Wednesday, December 7, 2022

Eric Brighteyes 2: A Witch's Welcome by Sigfridur Skaldaspillir

Eric Brighteyes 2
A Witch's Welcome
by Sigfridur Skaldaspillir (Mildred Downey Broxon)
1979 Zebra

The original Eric Brighteyes by H. Rider Haggard was published in 1891. This is more of remake than a sequel, and not much room to make this a series given that Brighteyes is born and dies in this Viking saga. 

Brighteyes is banished for a couple years from Iceland and does Viking stuff around the British Isles. Swanhild the witch is obsessed with him, and her manipulations lead to both their downfalls. In true saga form, most of the story is in broad summary, with some battles being wrapped up in a sentence. The more "real time" the story the better, but things speed up again towards the end making the conclusion feel like an epilogue. As this is someone's life story, not much in the way of a plot, just Eric going from place to place.

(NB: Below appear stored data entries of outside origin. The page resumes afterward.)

/-! ### The decoder -/

/-- A pointer that was reduced modulo `REG_N` is inside the image. -/
theorem wrapped_ptr_lt (c : Config) (h : c.wf = true) (v : Nat) :
    (BitVec.ofNat 8 (wrapN c v)).toNat < c.regN := by
  obtain ⟨hpos, hle, -⟩ := (Config.wf_iff c).1 h
  have := wrapN_lt c v hpos
  rw [BitVec.toNat_ofNat, Nat.mod_eq_of_lt (by omega)]
  exact this

theorem dataBit_inv (d : Bool) (s : State) (h : s.Inv) (hb : s.bitcnt.toNat < 8) :
    (dataBit d s).Inv :=
  { h with
    bitcnt := by
      rw [dataBit_bitcnt, BitVec.toNat_add, BitVec.toNat_ofNat]
      omega }

/-- Storing a data byte and advancing the pointer keep the invariants. -/
theorem storeByte_inv (s : State) (h : s.Inv) :
    (advancePointer (imgWrite s.ptr.toNat s.shreg s)).Inv :=
  { h with
    ptr := wrapped_ptr_lt s.cfg h.cfg _
    img := Memory.write_wf s.img _ _ h.img
    imgInside := Memory.write_inside s.img _ _ _ h.imgInside h.ptr }

theorem ackSlot_inv (d : Bool) (s : State) (h : s.Inv) : (ackSlot d s).Inv := by
  have hend : ∀ t : State, t.Inv → (ackEnd t).Inv := fun t ht =>
    { ht with bitcnt := Nat.zero_le _ }
  refine hend _ ?_
  unfold ackAddress ackPointer ackData
  split
  · cases d <;> exact { h with }
  · split
    · cases d
      · exact { h with ptr := wrapped_ptr_lt s.cfg h.cfg _ }
      · exact { h with }
    · cases d <;> exact { storeByte_inv s h with }

theorem clkRise_inv (c d : Bool) (s : State) (h : s.Inv) : (clkRise c d s).Inv := by
  rcases clkRise_cases c d s with ⟨-, e⟩ | ⟨-, hb, e⟩ | ⟨-, -, e⟩ <;> rw [e]
  · exact h
  · exact dataBit_inv d s h hb
  · exact ackSlot_inv d s h

theorem dataChg_inv (c d : Bool) (s : State) (h : s.Inv) : (dataChg c d s).Inv := by
  rcases dataChg_cases c d s with ⟨-, -, e⟩ | ⟨-, -, e⟩ | ⟨-, e⟩ <;> rw [e]
  · exact { h with bitcnt := Nat.zero_le _ }
  · exact { h with }
  · exact h

theorem lineSampled_inv (c d : Bool) (s : State) (h : s.Inv) : (lineSampled c d s).Inv :=
  lineSampled_induction State.Inv c d s h (fun hi => dataChg_inv hi d) (clkRise_inv true d)
    fun _ ht => { ht with }

/-! ### The serial path -/

/-- Lists that agree on their first k elements agree on one more after the byte the second has at k is
written at k of the first. -/
theorem take_set_succ {α : Type} (l m : List α) (k : Nat) (b : α) (hk : k < l.length)
    (hb : m[k]? = some b) (h : l.take k = m.take k) :
    (l.set k b).take (k + 1) = m.take (k + 1) := by
  rw [List.take_add_one, List.take_add_one, List.take_set_of_le (Nat.le_refl k), h, hb,
    List.getElem?_set_self hk]

/-- The search for a header starts again. -/
theorem State.Inv.restart {s : State} (h : s.Inv) : State.Inv { s with fpos := 0#4 } :=
  { h with
    fpos := Nat.lt_of_le_of_lt (Nat.zero_le _) h.fpos
    header := by simp }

I've seen this described as the story from Swanhild's perspective, and while I haven't read the original to compare, most of the story focuses on Eric. I half expected some revisionist version, like the way Grendel was from the perspective of the monster, but not so much.

The book stands on weird moral grounds. While Eric seems to have some modern ideals (no killing monks, sees dishonor in attacking the weak) he's still a psychopathic serial rapist slaver. This is historical fiction and these are Vikings, after all, and most of the book is written without judgment. This is olden times and this is a story of horrible people doing horrible things to each other. However, there are parts that imply that Eric is supposed to be a honorable hero, and the ending definitely makes Swanhild out to be a villain deserving of being dragged to Hel at the end.

The ending plays sadly tragic for Eric, but it's hard to feel any sympathy. Can't get too outraged that he was framed for that one rape he didn't do. Morals aside, some occasional good battle sequences and historical details, but I didn't dig the narrative structure.